§ DIRECTIONS
Whenever "payload" occurs in a line of the material, list that line.

§ WORKING DATA
*-*-*
-- ==== Sys2Proof/WellFormed.lean ====
section
/-! DEFINITION. Which commands are well formed: the lengths that the rules give the lists a command carries, beyond what the
types of its operands already say. -/

namespace Sys2Proof

/-- A command is well formed. -/
def Instr.wf (i : Instr) : Bool :=
  match i with
  | .registerWrite .. => true
  | .pairLowRead .. => true
  | .pairHighRead .. => true
  | .pairLowWrite .. => true
  | .pairHighWrite .. => true
  | .pathEntryExpiry .. => true
  | .pgoodRise => true
  | .callerBoot => true
  | .imageRead .. => true
  | .verify => true
  | .parse => true
  | .clocks .. => true
  | .diePower .. => true
  | .memoryTrain .. => true
  | .scrub .. => true
  | .setTest results => results.all fun r => decide (r.rows.length = 4 ∧ r.retestOk.length = 4)
  | .opticsLock => true
  | .tables => true
  | .stageTimeout .. => true
  | .heldWarmReset => true
  | .holdOpen .. => true
  | .holdVerify .. => true
  | .holdVerifyDone => true
  | .holdProgram .. => true
  | .programDone .. => true
  | .holdClose .. => true
  | .holdRestart .. => true
  | .enterHold .. => true
  | .stageWindowWrite .. => true
  | .stagePageWrite .. => true
  | .stageLengthWrite .. => true
  | .tileStart .. => true
  | .cutIn .. => true
  | .shadowLoad .. => true
  | .passEnd .. => true
  | .rowDrain .. => true
  | .blockComplete .. => true
  | .tileComplete .. => true
  | .startRampEnd .. => true
  | .stopRampEnd .. => true
  | .arrayFault .. => true
  | .pauseEnd .. => true
  | .softPreempt .. => true
  | .preemptionPoint .. => true
  | .hardPreempt .. => true
  | .resume .. => true
  | .unassigned .. => true
  | .iAdd .. => true
  | .iSub .. => true
  | .iAnd .. => true
  | .iOr .. => true
  | .iXor .. => true
  | .iSll .. => true
  | .iSrl .. => true
  | .iSra .. => true
  | .iMul .. => true
  | .iMulhu .. => true
  | .iMulhs .. => true
  | .iDivu .. => true
  | .iRemu .. => true
  | .iMin .. => true
  | .iMax .. => true
  | .iMinu .. => true
  | .iMaxu .. => true
  | .iSlt .. => true
  | .iSltu .. => true
  | .iSeq .. => true
  | .iSel .. => true
  | .iAddi .. => true
  | .iAndi .. => true
  | .iOri .. => true
  | .iXori .. => true
  | .iSlli .. => true
  | .iSrli .. => true
  | .iSrai .. => true
  | .iMuli .. => true
  | .iMini .. => true
  | .iMaxi .. => true
  | .iSlti .. => true
  | .iSltui .. => true
  | .iSeqi .. => true
  | .iMovi .. => true
  | .iMovhi .. => true
  | .iLd8u .. => true
  | .iLd16u .. => true
  | .iLd32u .. => true
  | .iLd64 .. => true
  | .iLd8s .. => true
  | .iLd16s .. => true
  | .iLd32s .. => true
  | .iSt8 .. => true
  | .iSt16 .. => true
  | .iSt32 .. => true
  | .iSt64 .. => true
  | .iAadd64 .. => true
  | .iAadd32 .. => true
  | .iAand .. => true
  | .iAor .. => true
  | .iAxor .. => true
  | .iAmin .. => true
  | .iAmax .. => true
  | .iAminu .. => true
  | .iAmaxu .. => true
  | .iAswap .. => true
  | .iAcas .. => true
  | .iAfadd32 .. => true
  | .iBeq .. => true
  | .iBne .. => true
  | .iBlt .. => true
  | .iBge .. => true
  | .iBltu .. => true
  | .iBgeu .. => true
  | .iJal .. => true
  | .iJalr .. => true
  | .iRset .. => true
  | .iRcrew .. => true
  | .iRcidx .. => true
  | .iRcsize .. => true
  | .iRctx .. => true
  | .iRstep .. => true
  | .iRseed .. => true
  | .iRmod .. => true
  | .iRarr .. => true
  | .iRcyc .. => true
  | .vAdd .. => true
  | .vSub .. => true
  | .vMul .. => true
  | .vFma .. => true
  | .vFms .. => true
  | .vFnma .. => true
  | .vMin .. => true
  | .vMax .. => true
  | .vAbs .. => true
  | .vNeg .. => true
  | .vRcp .. => true
  | .vRsqrt .. => true
  | .vSqrt .. => true
  | .vDiv .. => true
  | .vMov .. => true
  | .vScale .. => true
  | .vIadd .. => true
  | .vIsub .. => true
  | .vImul .. => true
  | .vAnd .. => true
  | .vOr .. => true
  | .vXor .. => true
  | .vNot .. => true
  | .vShl .. => true
  | .vShr .. => true
  | .vSra .. => true
  | .vImin .. => true
  | .vImax .. => true
  | .vCeq .. => true
  | .vCne .. => true
  | .vClt .. => true
  | .vCle .. => true
  | .vCgt .. => true
  | .vCge .. => true
  | .vCun .. => true
  | .pAnd .. => true
  | .pOr .. => true
  | .pXor .. => true
  | .pAndn .. => true
  | .pNot .. => true
  | .pSet .. => true
  | .pClr .. => true
  | .vCvt .. => true
  | .vRedsum .. => true
  | .vRedmax .. => true
  | .vRedmin .. => true
  | .vPerm .. => true
  | .vBcastl .. => true
  | .vMovs .. => true
  | .vIns .. => true
  | .vIota .. => true
  | .vLd .. => true
  | .vSt .. => true
  | .vLds .. => true
  | .vSts .. => true
  | .vFn .. => true
  | .vDfn .. => true
  | .vTldf .. => true
  | .vTldd .. => true
  | .vRnd .. => true
  | .vTake .. => true
  | .vGive .. => true
  | .tpush .. => true
  | .fseq .. => true
  | .ppush .. => true
  | .rpush .. => true
  | .fpush .. => true
  | .cset .. => true
  | .cadd .. => true
  | .caddr .. => true
  | .cwait .. => true
  | .cread .. => true
  | .iNop .. => true
  | .iEnd .. => true
  | .iStep .. => true
  | .iBubble .. => true
  | .iBubbleEnd .. => true
  | .iMsend .. => true
  | .iMrecv .. => true
  | .iRing .. => true
  | .fusedSequenceStart .. => true
  | .producerComplete .. => true
  | .copy .. => true
  | .fill .. => true
  | .reduceWrite .. => true
  | .tcRead .. => true
  | .tcWrite .. => true
  | .promenadeBlock .. => true
  | .promenadeComplete .. => true
  | .watchdog .. => true
  | .windowAddition _ _ wa _ _ _ addends => decide (addends.length = if wa then 32 else 64)
  | .freeze .. => true
  | .drainComplete .. => true
  | .update .. => true
  | .updateBlock .. => true
  | .updateComplete .. => true
  | .channelGrant .. => true
  | .promotion .. => true
  | .reserve3WindowEnd .. => true
  | .correctedWriteback => true
  | .ceRecordThreshold .. => true
  | .patrolRead .. => true
  | .unitLost .. => true
  | .tierCWriteDone .. => true
  | .wearWarning => true
  | .tierCReadonly .. => true
  | .xlateFill .. => true
  | .load .. => true
  | .store .. => true
  | .amo .. => true
  | .readBlock _ _ _ _ _ _ length => decide (0 < length.toNat ∧ length.toNat ≤ 4096)
  | .writeBlock _ _ _ _ _ _ data => decide (0 < data.length ∧ data.length ≤ 4096)
  | .remoteFill _ _ _ _ _ _ _ length => decide (0 < length.toNat ∧ length.toNat ≤ 4096)
  | .windowAdd _ _ _ _ _ _ _ _ _ row => decide (0 < row.length ∧ row.length ≤ 4096)
  | .ctlLoad .. => true
  | .ctlStore .. => true
  | .response .. => true
  | .ack .. => true
  | .requestTimeout .. => true
  | .combWarmed .. => true
  | .combSettled _ measured => decide (measured.length = 1152)
  | .pilotCheck .. => true
  | .sweepStart .. => true
  | .sweepDone .. => true
  | .identify .. => true
  | .fineLock .. => true
  | .settle .. => true
  | .recalStart .. => true
  | .recalDone .. => true
  | .loopUpdate _ rings => decide ((rings.map fun r => r.slot).Nodup)
  | .matrixCommit .. => true
  | .targetLineWrite .. => true
  | .laneRetry .. => true
  | .eqCodeWrite .. => true
  | .lossOfLight .. => true
  | .lightReturn .. => true
  | .laneAligned .. => true
  | .helloSend .. => true
  | .hello _ payload => decide (payload.length ≤ 232)
  | .accept _ payload => decide (payload.length ≤ 232)
  | .reject _ payload => decide (payload.length ≤ 232)
  | .width _ payload => decide (payload.length ≤ 232)
  | .widthAck _ payload => decide (payload.length ≤ 232)
  | .retrainTimeout .. => true
  | .discoveryTimeout .. => true
  | .forwardedClockTimeout .. => true
  | .reform .. => true
  | .flitReceive _ bytes _ _ _ => decide (bytes.length = 256)
  | .flitTransmit .. => true
  | .reorderTimeout .. => true
  | .replayTimeout .. => true
  | .laneNarrow .. => true
  | .laneRejoin .. => true
  | .drawApply .. => true
  | .drawRevert .. => true
  | .applyDone => true
  | .applyTimeout => true
  | .routeEntryWrite .. => true
  | .groupCommit .. => true
  | .roundStart .. => true
  | .part _ msg => decide (48 ≤ msg.length)
  | .counts _ msg => decide (48 ≤ msg.length)
  | .grant _ msg => decide (48 ≤ msg.length)
  | .abort _ msg => decide (48 ≤ msg.length)
  | .lateCheck .. => true
  | .roundTimeout .. => true
  | .roundComplete .. => true
  | .ctxAdmit .. => true
  | .rebind .. => true
  | .release .. => true
  | .lend .. => true
  | .unlend .. => true
  | .rebindPreemptTimeout => true
  | .rebindDone .. => true
  | .setLent .. => true
  | .eviction .. => true
  | .parityPart _ _ _ _ _ bytes => decide (bytes.length = 4096)
  | .parityTimeout .. => true
  | .exportStart .. => true
  | .exportDone .. => true
  | .restore .. => true
  | .pieceRead .. => true
  | .restoreDone .. => true
  | .rebuild .. => true
  | .rebuildDone .. => true
  | .jrnEnableWrite .. => true
  | .journalFlush => true
  | .replayStart .. => true
  | .replayStop .. => true
  | .recordAccept => true
  | .clearThrough .. => true
  | .seekSeq .. => true
  | .seekDone .. => true
  | .archSelect .. => true
  | .archiveLoadDone => true
  | .captureDone .. => true
  | .drainTimeout => true
  | .contextReset .. => true
  | .engineReset .. => true
  | .partitionReset .. => true
  | .warmReset => true
  | .resetComplete => true
  | .resetTimeout => true
  | .isolateTurnEnd => true
  | .noticeResend .. => true
  | .noticeAck .. => true
  | .callerWatchdog => true
  | .retainedMemoryError .. => true
  | .windowWrite _ offset bytes => decide (0 < bytes.length ∧ offset.toNat + bytes.length ≤ 2 ^ 34)
  | .windowRead _ offset length => decide (0 < length.val ∧ offset.toNat + length.val ≤ 2 ^ 34)
  | .perstFall .. => true
  | .perstRise .. => true
  | .pcieLinkUp .. => true
  | .inWord .. => true
  | .heldWordTimeout .. => true
  | .msendTimeout .. => true
  | .outPop .. => true
  | .channelBindingWrite .. => true
  | .ringWrite .. => true
  | .ethLinkChange .. => true
  | .exportChannelValid .. => true
  | .inboundRdmaWrite .. => true
  | .rdmaAck .. => true
  | .rdmaTimeout .. => true
  | .vc0Datagram _ bytes => decide (16 ≤ bytes.length)
  | .standby .. => true
  | .run .. => true
  | .dormant .. => true
  | .transitionDone => true
  | .idleEntry => true
  | .idleExit => true
  | .wake => true
  | .tempSample .. => true
  | .throttleWindow .. => true
  | .throttleDecay .. => true
  | .powerSample .. => true
  | .alertRelease => true
  | .thermalTrip .. => true
  | .tripCooldown => true
  | .droop .. => true
  | .droopRelease .. => true
  | .clockLoss .. => true
  | .entdaa .. => true
  | .setdasa .. => true
  | .setEndpointId .. => true
  | .getEndpointId => true
  | .getMctpVersionSupport .. => true
  | .getMessageTypeSupport => true
  | .attestRequest nonce => decide (nonce.length = 64)
  | .reportCmd .. => true
  | .reportDone .. => true
  | .getTid => true
  | .setTid .. => true
  | .getPldmVersion .. => true
  | .getPldmTypes => true
  | .getPldmCommands .. => true
  | .getSensorReading .. => true
  | .getStateSensorReadings .. => true
  | .setStateEffecterStates .. => true
  | .getStateEffecterStates .. => true
  | .getPdrRepositoryInfo => true
  | .getPdr .. => true
  | .setEventReceiver .. => true
  | .pollForPlatformEvent => true
  | .eventAck .. => true
  | .eventResend .. => true
  | .queryDeviceIdentifiers => true
  | .getFirmwareParameters => true
  | .requestUpdate => true
  | .passComponentTable .. => true
  | .updateComponent .. => true
  | .requestFirmwareData _ data => decide (0 < data.length)
  | .transferComplete => true
  | .verifyComplete => true
  | .applyComplete => true
  | .activateFirmware => true
  | .cancelUpdate => true
  | .unsupportedPldm .. => true
  | .insertion .. => true
  | .withdrawal => true
  | .pwrEnRise .. => true
  | .pwrEnFall => true
  | .undervoltage => true
  | .powerUp => true
  | .parityGrant .. => true
  | .congestionNotificationPacket .. => true

end Sys2Proof
end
*-*-*
§ EXERCISE OUTPUT
  | .hello _ payload => decide (payload.length ≤ 232)
  | .accept _ payload => decide (payload.length ≤ 232)
  | .reject _ payload => decide (payload.length ≤ 232)
  | .width _ payload => decide (payload.length ≤ 232)
  | .widthAck _ payload => decide (payload.length ≤ 232)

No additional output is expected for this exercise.